Two of Dodgson’s subjects were accomplished photographers in their own right, and perhaps the most famous female photographers of their time: Julia Margaret Cameron (1815-1879) and Sarah Angelina Acland (1849-1930).

Cameron’s innovative and distinctive style of portraiture raised photography to a true art form. Her intentional use of shifted focus and experiments with process and finish gave an ethereal look to her works resembling the artistic style of the contemporary Pre-Raphaelites.

Many prominent scientists sat for Cameron, including naturalist Charles Darwin. She took the portrait above in 1868 at her home on the Isle of Wight. An original print of this photograph, made by Cameron, was recently discovered in the Museum Archive, uncatalogued. It features her signature on the back and the blind stamp from her printseller in London on the front.

'Mr Ruskin & his old friend at Brantwood' by Sarah Angelina Acland, 1893
‘Mr Ruskin & his old friend at Brantwood’ by Sarah Angelina Acland, 1893

Sarah Angelina Acland, inspired and taught by Cameron, is best known for her innovations in colour photography, but she also took many black and white photographs while learning the art form. The portrait above features her father Sir Henry Wentworth Acland and the artist John Ruskin at his home.
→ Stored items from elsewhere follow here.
-- ==== Sys2Proof/Machine/Events.lean ====
section
/-! DEFINITION. The events other than `Cycle`, and the delivery of an event (60_exceptions.md R340,
R350, R360, R362; 70_reset_and_hazards.md R380 to R385). -/

namespace Sys2Proof.Machine

/-- A timer less `n` ticks, never below 0 (60_exceptions.md R340). -/
def timerMinus (t : Byte) (n : Nat) : Byte := BitVec.ofNat 8 (t.toNat - n)

/-- The timer prescaler over `dt` nanoseconds (60_exceptions.md R340); frozen unless `EXEC = Running`
(R341). -/
def State.elapse (s : State) (dt : Nat) : State :=
  let total := s.tacc + 60 * dt
  match s.exec with
  | .running =>
    s.setTimers (total % Config.tickUnit) (timerMinus s.dt (total / Config.tickUnit))
      (timerMinus s.st (total / Config.tickUnit))
  | .faulted | .halted => s

/-- The latch after key `k` is pressed or released (60_exceptions.md R350, R351). -/
def State.latch (s : State) (k : Nib) (p : Bool) : State :=
  let s1 := s.setKey k p
  if p then s1.setLast (some k) else if s1.allReleased then s1.setLast none else s1

/-- A `Key(k, p)` event (60_exceptions.md R350): the latch, and the end of a key wait when the key
was not pressed before (45_timer_input.md R296). -/
def State.keyEvent (s : State) (k : Nib) (p : Bool) : State :=
  match s.wait with
  | some x =>
    if p && !s.key k then ((s.latch k p).setV x (k.zeroExtend 8)).setWait none else s.latch k p
  | none => s.latch k p

/-- A `Stop` event (60_exceptions.md R362, 45_timer_input.md R297). -/
def State.stop (s : State) : State :=
  match s.exec with
  | .running => (s.setExec .halted).setWait none
  | .faulted | .halted => s

/-- The font preload (70_reset_and_hazards.md R383). -/
def State.preloadFont (s : State) : State :=
  if s.params.fontPreload then
    s.setMem (s.mem.writeList s.params.fontBase.toNat s.params.fontGlyphs.toList)
  else s

/-- A `Load(img)` that is no Load Error: reset, font, image (70_reset_and_hazards.md R385). -/
def State.loadImage (s : State) (img : List Byte) : State :=
  let s1 := s.toReset.preloadFont
  s1.setMem (s1.mem.writeList Config.loadBase img)

/-- A `Load(img)` event: a Load Error is refused by name and changes nothing (70_reset_and_hazards.md
R384, log 6), and so are parameters that R383 rules out (log 7). -/
def loadEvent (img : List Byte) (s : State) : Result :=
  if img.length = 0 then .refused .loadErrorEmpty
  else if img.length > Config.maxImage then .refused .loadErrorTooLong
  else if s.params.fontPreload ∧ ¬ s.params.FontFits then .refused .fontBaseOutOfRange
  else .next (s.loadImage img)

/-- The effect of one event (60_exceptions.md R360). -/
def deliver (e : Event) (s : State) : Result :=
  match e with
  | .cycle => cycle s
  | .time dt => .next (s.elapse dt)
  | .key k p => .next (s.keyEvent k p)
  | .stop => .next s.stop
  | .reset => .next s.toReset
  | .load img => loadEvent img s

/-- The event the machine takes next: the first pending one, and `Cycle` when the environment has
nothing else to send (log 1). -/
def State.nextEvent (s : State) : Event := s.pending.headD .cycle

/-- The machine with that event taken off the list. -/
def State.dropEvent (s : State) : State := s.setPending s.pending.tail

end Sys2Proof.Machine
end

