-- ==== Sys2Proof/Laws/Events.lean ====
section
/-! SUPPORT. What the operations behind the events do (60_exceptions.md R340, R350, R351;
70_reset_and_hazards.md R380 to R385), and one step of a run. -/

namespace Sys2Proof.Machine

/-! ## Time -/

/-- A timer runs down to 0 and no further (60_exceptions.md R340). -/
@[simp] theorem toNat_timerMinus (t : Byte) (n : Nat) : (timerMinus t n).toNat = t.toNat - n := by
  have := t.isLt
  simp only [timerMinus, BitVec.toNat_ofNat]
  omega

/-- What a Time event does in `Running` (60_exceptions.md R340). -/
theorem State.elapse_running (s : State) (dt : Nat) (h : s.exec = .running) :
    s.elapse dt = s.setTimers ((s.tacc + 60 * dt) % 1000000000)
      (timerMinus s.dt ((s.tacc + 60 * dt) / 1000000000))
      (timerMinus s.st ((s.tacc + 60 * dt) / 1000000000)) := by
  simp only [State.elapse, h, Config.tickUnit_eq]

/-- Outside `Running` it does nothing (60_exceptions.md R341). -/
theorem State.elapse_frozen (s : State) (dt : Nat) (h : s.exec ≠ .running) : s.elapse dt = s := by
  simp only [State.elapse]
  cases hx : s.exec <;> simp_all

/-- Time does not look at the pending events. -/
theorem State.elapse_setPending (s : State) (dt : Nat) (l : List Event) :
    (s.setPending l).elapse dt = (s.elapse dt).setPending l := by
  by_cases h : s.exec = .running
  · rw [State.elapse_running _ _ h, State.elapse_running (s.setPending l) _ h]; rfl
  · rw [State.elapse_frozen _ _ h, State.elapse_frozen (s.setPending l) _ h]

/-! ## Keys -/

/-- The latch holds what was last reported of each key (60_exceptions.md R350). -/
theorem State.key_latch (s : State) (k : Nib) (p : Bool) (j : Nib) :
    (s.latch k p).key j = if j = k then p else s.key j := by
  simp only [State.latch]
  split
  · simp [State.key_setKey, *]
  · split <;> simp [State.key_setKey, *]

/-- `LAST` after a press, a release that leaves no key pressed, and another release (60_exceptions.md
R351). -/
theorem State.last_latch (s : State) (k : Nib) (p : Bool) :
    (s.latch k p).last =
      if p then some k else if (s.setKey k p).allReleased then none else s.last := by
  simp only [State.latch]
  split
  · rfl
  · split <;> rfl

/-- Nothing but the latch changes. -/
theorem State.latch_eq (s : State) (k : Nib) (p : Bool) :
    s.latch k p = (s.setKey k p).setLast (s.latch k p).last := by
  simp only [State.latch]
  split
  · rfl
  · split <;> rfl

/-- A Key event is the latch, and in a key wait on a fresh press the key's number in the register
(60_exceptions.md R350, 45_timer_input.md R296). -/
theorem State.keyEvent_cases (s : State) (k : Nib) (p : Bool) :
    (∃ x, s.wait = some x ∧ p = true ∧ s.key k = false ∧
      s.keyEvent k p = ((s.latch k p).setV x (k.zeroExtend 8)).setWait none) ∨
    ((s.wait = none ∨ ¬(p = true ∧ s.key k = false)) ∧ s.keyEvent k p = s.latch k p) := by
  simp only [State.keyEvent]
  cases hw : s.wait with
  | none => exact .inr ⟨.inl rfl, rfl⟩
  | some x =>
    by_cases hc : p = true ∧ s.key k = false
    · exact .inl ⟨x, rfl, hc.1, hc.2, by simp [hc]⟩
    · refine .inr ⟨.inr hc, ?_⟩
      refine if_neg ?_
      simpa using hc

/-! ## Load -/

/-- The font is the only thing a preload writes (70_reset_and_hazards.md R383). -/
theorem State.preloadFont_eq (s : State) :
    s.preloadFont = s.setMem (if s.params.fontPreload = true then
      s.mem.writeList s.params.fontBase.toNat s.params.fontGlyphs.toList else s.mem) := by
  simp only [State.preloadFont]
  split <;> rfl

/-- A Load that is no error answers the loaded machine (70_reset_and_hazards.md R385). -/
theorem loadEvent_ok (s : State) (img : List Byte) (h1 : 1 ≤ img.length) (h2 : img.length ≤ 3584)
    (h3 : s.params.fontPreload = true → s.params.FontFits) :
    loadEvent img s = .next (s.loadImage img) := by
  simp only [loadEvent, Config.maxImage_eq]
  rw [if_neg (by omega), if_neg (by omega), if_neg (by tauto)]

/-! ## Runs -/

/-- A run that begins with a step to `t` goes on from `t`. -/
theorem run_succ (n : Nat) (s t : State) (h : step s = .next t) :
    Host.Core.run core (n + 1) s = Host.Core.run core n t := by
  have : core.step s = .next t := h
  simp only [Host.Core.run, this]

end Sys2Proof.Machine
end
Both Ruskin and Acland were instrumental in the founding of this Museum, and Sarah even helped to lay the founding stone in 1855.

In a 1904 Royal Photographic Society exhibition Acland was the first to exhibit work combining images taken with red, green and blue filters, three years before the launch of the colour photography process invented by the Lumière brothers.

These images, including the original print of Charles Darwin by Julia Margaret Cameron, are on display in our Presenting… case until 24 January.